Voice For the Sport: Keeping Michael Klim In Our Thoughts As He Battles His Toughest Opponent

Michael Klim

Voice For the Sport: Keeping Michael Klim In Our Thoughts As He Battles A Very Different Opponent

As he walked toward the starting block inside the Sydney Aquatic Centre, an entire nation roared. It was a moment of opportunity for a swim-crazed country and for a relay that could disrupt the sport’s hierarchy on no bigger stage. As the leadoff leg of the Australian 400 meter freestyle relay, Michael Klim would set the tone and influence whether the venue—in a little more than three minutes—would be filled with joy or despair.

In Klim, the Aussies turned to a veteran leader for a jumpstart. He was a star of the sport, a sculpted figure whose physical talent was perfectly complemented by a mental tenacity that defines the great ones. So, when Klim produced a world-record performance on the front of the relay—a 100 meter freestyle outing of 48.18—the already-hyped crowd was in a frenzy.

Ultimately, Australia wrangled the gold medal in that relay at the 2000 Olympic Games, with Ian Thorpe anchoring the squad to a world record of 3:13.67, the United States claiming silver in 3:13.86. In an instant, Klim, Chris Fydler, Ashley Callus and Thorpe became national heroes, as they snapped the Americans’ seven-Games winning streak in the event. The relay is also well remembered for the Aussies’ Air Guitar celebration, a response to pre-race comments delivered by Team USA’s Gary Hall Jr.

Thorpe was largely credited for carrying Australia to the title, since his anchor leg featured a matchup with Hall. But without Klim’s heroics on the opening leg, the event would not be remembered in Australian sporting lore…nor as one of the greatest relay triumphs the sport has seen.

Last month, Klim’s career excellence was recognized when the 45-year-old was inducted into the International Swimming Hall of Fame as a member of the Class of 2022. Klim was enshrined alongside the likes of fellow Aussie Jon Sieben, Japan’s Daichi Suzuki and American Craig Beardsley, and the stories he continues to share about his career are mesmerizing.

Klim’s tale, though, is also one of sorrow, as the physical power that once fueled him to an elite level has been sapped. In July, “Klimmy” revealed that he had been diagnosed with Chronic Inflammatory Demyelinating Polyneuropathy (CIDP), a neurological disorder that progressively weakens function of the arms and legs.

The Aussie first experienced symptoms—including numbness in his feet—a few years ago, but fought through the pain. There, too, was an initial sense of denial. Eventually, Klim received his diagnosis, which was obviously difficult to accept.

“I couldn’t believe how the one thing that I identified with as integral to my identity—my strength, my athleticism—was being taken away from me and I couldn’t do anything to stop it,” Klim said. “Mentally, I have tried to stay positive, but there are times my motivation and beliefs are severely tested. I can no longer do the things I love and enjoy. My body is not the same.”
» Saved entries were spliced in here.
/-! ### The invariant under one transaction (R228) -/

/-- Registers, timers, display, latch and the model's own fields do not matter to the invariant. -/
theorem Inv.congr {s t : State} (hs : Inv s) (hrec : SameRecord s t) (hmem : Memory.wf t.mem) (hpc : t.pc = s.pc)
    (hstack : t.stack = s.stack) : Inv t where
  memory := hmem
  record := hs.record.congr hrec
  pc hrun := hpc ▸ hs.pc (hrec.1 ▸ hrun)
  stack hrun := hstack ▸ hs.stack (hrec.1 ▸ hrun)

/-- At construction no cell is written, no entry is live and the record is empty (R240). -/
theorem inv_resetOf (p : Config.Params) : Inv (State.resetOf p) where
  memory := ⟨.nil, nofun⟩
  record := ⟨rfl, rfl, rfl, rfl⟩
  pc _ := (by decide : (0x0200#16).toNat ≤ 0x10FE)
  stack _ _ _ hk := absurd hk (Nat.not_lt_zero _)

theorem inv_construct (s : State) : Inv (construct s) :=
  (inv_resetOf s.params).congr ⟨rfl, rfl, rfl, rfl, rfl⟩ (inv_resetOf s.params).memory rfl rfl

theorem Inv.stepWith {s t : State} (hs : Inv s) {draw : Byte} (h : Machine.stepWith draw s = .next t) : Inv t :=
  stepKeepsTheInvariant { s with randIn := [draw] } t (hs.congr ⟨rfl, rfl, rfl, rfl, rfl⟩ hs.memory rfl rfl) h

/-- The window of offsets lies inside the address space, so the canonical form is kept. -/
theorem Inv.loadByte {s t : State} (hs : Inv s) {offset : Addr12} {data : Byte}
    (h : Machine.loadByte offset data s = .next t) : Inv t := by
  obtain ⟨hoffset, rfl⟩ := loadByte_eq_next.1 h
  have haddr : 0x200 + offset.toNat < 4096 := by omega
  exact hs.congr ⟨rfl, rfl, rfl, rfl, rfl⟩ (Memory.wf_set hs.memory haddr data) rfl rfl

/-- What the tick, the latch and the dirty flag write does not matter to the invariant. -/
theorem Inv.of_hostFields {s : State} (hs : Inv s) (dt st : Byte) (dirty : Bool) (keys : Vector Bool 16) :
    Inv { quiet s with dt := dt, st := st, dirty := dirty, keys := keys } :=
  hs.congr ⟨rfl, rfl, rfl, rfl, rfl⟩ hs.memory rfl rfl

/-- Each transaction that goes through keeps the invariant, whatever state of the session it meets. -/
theorem Session.apply_inv {op : HostOp} {h h' : Session} (hinv : Inv h.core) (happly : Session.apply op h = .next h') :
    Inv h'.core := by
  cases op with
  | construct =>
    obtain rfl := Host.Outcome.next.inj happly
    exact inv_construct h.core
  | loadByte offset data =>
    obtain ⟨-, t, ht, rfl⟩ := Session.apply_loadByte_eq_next.1 happly
    exact hinv.loadByte ht
  | step draw =>
    obtain ⟨t, ht, rfl⟩ := Session.apply_step_eq_next.1 happly
    exact hinv.stepWith ht
  | setKeys | tick | consumeDirty =>
    obtain rfl := Host.Outcome.next.inj happly
    exact hinv.of_hostFields _ _ _ _

/-! ### A session, transaction by transaction -/

theorem Session.run_cons_eq_next {op : HostOp} {ops : List HostOp} {h h' : Session} :
    Session.run (op :: ops) h = .next h' ↔ ∃ k, Session.apply op h = .next k ∧ Session.run ops k = .next h' := by
  cases hop : Session.apply op h with
  | next k => simp [Session.run, hop]
  | fault r => simp [Session.run, hop]
  | refused r => simp [Session.run, hop]

/-- What every transaction keeps, every interleaving keeps (R228). -/
theorem Session.run_keeps {P : Session → Prop}
    (hkeep : ∀ op h h', P h → Session.apply op h = .next h' → P h') {ops : List HostOp} {h h' : Session} (hP : P h)
    (hrun : Session.run ops h = .next h') : P h' := by
  induction ops generalizing h with
  | nil =>
    obtain rfl := Host.Outcome.next.inj hrun
    exact hP
  | cons op ops ih =>
    obtain ⟨k, hop, hrest⟩ := Session.run_cons_eq_next.1 hrun
    exact ih (hkeep op h k hP hop) hrest

/-! ### The diagnostic port (R216) -/

/-- No instruction touches the diagnostic port, one that faults neither. -/
theorem exec_diag {i : Instr} {s t : State} (h : exec i s = .next t) : t.diag = s.diag := by
  obtain ⟨-, -, -, -, -, -, -, -, -, -, hdiag, -⟩ | rfl := exec_next_cases h
  · exact hdiag
  · exact raiseFault_diag _ _ _ s

/-- A step emits `Diag(w, ipc)` exactly where it met the UNRECOGNIZED word w at ipc. -/
theorem step_diag_eq_some {s t : State} (hrun : s.halted = false) (hstep : step s = .next t) (d : Diag) :
    t.diag = some d ↔ d.addr = s.pc ∧ fetchWord s = some d.opcode ∧ ∃ e, decodeWord d.opcode = .error e := by
  obtain ⟨h, -⟩ | ⟨-, hw, h⟩ | ⟨w, i, -, hw, hd, h⟩ | ⟨w, e, -, hw, hd, h⟩ := step_cases s
  · cases hrun.symm.trans h
  · obtain rfl := Host.Outcome.next.inj (h.symm.trans hstep)
    simp [hw]
  · have hsilent : t.diag = none := exec_diag (h.symm.trans hstep)
    refine iff_of_false (by simp [hsilent]) fun ⟨_, hopcode, e, he⟩ => ?_
    obtain rfl := Option.some.inj (hw.symm.trans hopcode)
    cases hd.symm.trans he
  · obtain rfl := Host.Outcome.next.inj (h.symm.trans hstep)
    constructor
    · rintro ⟨⟩
      exact ⟨rfl, hw, e, hd⟩
    · rintro ⟨haddr, hopcode, -⟩
      obtain rfl := Option.some.inj (hw.symm.trans hopcode)
      rw [← haddr]

theorem loadByte_diag {offset : Addr12} {data : Byte} {s t : State} (h : loadByte offset data s = .next t) :
    t.diag = none := by
  obtain ⟨-, rfl⟩ := loadByte_eq_next.1 h
  rfl

theorem loadImage_diag {image : List Byte} {s t : State} (h : loadImage image s = .next t) : t.diag = none := by
  obtain ⟨-, rfl⟩ := loadImage_eq_next.1 h
  rfl

/-- A transaction that is no step ends the pulse (R216, R225; log 4). -/
theorem Session.apply_diag {op : HostOp} {h h' : Session} (hop : ∀ r, op ≠ .step r)
    (happly : Session.apply op h = .next h') : h'.core.diag = none := by
  cases op with
  | step draw => exact absurd rfl (hop draw)
  | loadByte offset data =>
    obtain ⟨-, t, ht, rfl⟩ := Session.apply_loadByte_eq_next.1 happly
    exact loadByte_diag ht
  | construct | setKeys | tick | consumeDirty =>
    obtain rfl := Host.Outcome.next.inj happly
    rfl

theorem Session.load_diag {image : List Byte} {h h' : Session} (hload : Session.load image h = .next h') :
    h'.core.diag = none := by
  obtain ⟨-, t, ht, rfl⟩ := Session.load_eq_next.1 hload
  exact loadImage_diag ht

/-! ### The timers (R220) -/

theorem toNat_countDown (t : Byte) : (countDown t).toNat = t.toNat - 1 := by
  rw [countDown]
  split
  · bv_omega
  · omega

/-! ### The obligations -/

/-- Settles O39: one transaction keeps the invariant, and so does a list of them. -/
theorem sessionKeepsTheInvariant : Obligations.SessionKeepsTheInvariant := fun _ _ _ hinv hrun =>
  Session.run_keeps (P := fun h => Inv h.core) (fun _ _ _ => Session.apply_inv) hinv hrun

/-- Settles O47: the step in its cases, and every other transaction by what it has done. -/
theorem diagnosticIsAPulse : Obligations.DiagnosticIsAPulse :=
  ⟨fun _ _ d hrun hstep => step_diag_eq_some hrun hstep d, fun _ _ _ => Session.apply_diag,
    fun _ _ _ => Session.load_diag⟩

/-- Settles O45: each timer is `countDown` of what it was, beside the silenced port. -/
theorem tickCountsTimersDown : Obligations.TickCountsTimersDown :=
  fun s => ⟨fun _ => ⟨toNat_countDown s.dt, toNat_countDown s.st⟩, rfl⟩

end Sys2Proof.Machine

/-!
PROOFS, family 70_reset_and_hazards.md: the construction state field by field (R240), its invariant, and the mark that keeps
the load window (R243).
-/

namespace Sys2Proof.Machine

/-! ### The construction state, as the accessors read it (R240) -/

section
variable (p : Config.Params)

/-- No cell is written at construction, so every address reads as the background of the parameter's font. -/
@[simp] theorem State.resetOf_mem_get (a : Nat) : (State.resetOf p).mem.get a = background p.font a := rfl

@[simp] theorem State.resetOf_reg (x : RegNo) : (State.resetOf p).reg x = 0x00#8 := Vector.getElem_replicate x.isLt

theorem State.resetOf_entry {k : Nat} (hk : k < p.stackCapacity) : (State.resetOf p).stack.entry k = some 0#16 :=
  Vector.getElem?_replicate_of_lt hk

theorem State.resetOf_fb : (State.resetOf p).fb = FrameBuffer.clear := rfl

@[simp] theorem State.resetOf_key (k : BitVec 4) : (State.resetOf p).key k = false := Vector.getElem_replicate k.isLt

end

/-! ### The obligations -/

/-- Settles O34: memory is the background content, the four arrays are constant, and the rest are the values written. -/
theorem resetLeavesTheConstructionState : Obligations.ResetLeavesTheConstructionState := by
  refine ⟨rfl, rfl, fun p => ⟨State.resetOf_params p, ?font, ?above, State.resetOf_reg p, rfl, rfl, rfl,
    fun _ => State.resetOf_entry p, rfl, rfl, ?pixels, rfl, State.resetOf_key p, rfl, rfl, rfl, rfl, rfl⟩⟩
  case font => exact fun g k => (State.resetOf_mem_get p _).trans (background_glyph g k)
  case above => exact fun a ha _ => (State.resetOf_mem_get p a).trans (background_above ha)
  case pixels => exact fun x y => State.resetOf_fb p ▸ FrameBuffer.pixel_clear x y

/-- Settles O36: this hardware's construction state is the one for its own parameters. -/
theorem resetMeetsTheInvariant : Obligations.ResetMeetsTheInvariant := ⟨inv_resetOf Config.hardware, inv_resetOf⟩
In the years after careers end, there is no stopping the deterioration of skills. Father Time is, and forever will be, undefeated. But what Klim is facing is heartbreaking, his condition cruel for anyone, and especially harsh for an individual whose body, now broken, lifted him to achievements only a small percentage will ever realize.

Klim’s condition requires the support of those around him to get from one point to another. Travel is difficult. And, in time, the daily use of a wheelchair will likely be needed. The positive? Klim has maintained the tenacity and mental strength which played key roles in his athletic success.

What Klim managed during his illustrious career in the pool will never be forgotten. We’ll always remember that special relay leadoff in Sydney. His seven-medal showing at the 1998 World Championships in Perth will remain etched in history. A total of 54 career medals from international competition will forever serve as proof of his greatness.

And now, as he faces his most-daunting challenge, we’ll hold Michael Klim in our heart and prayers, hoping for the best.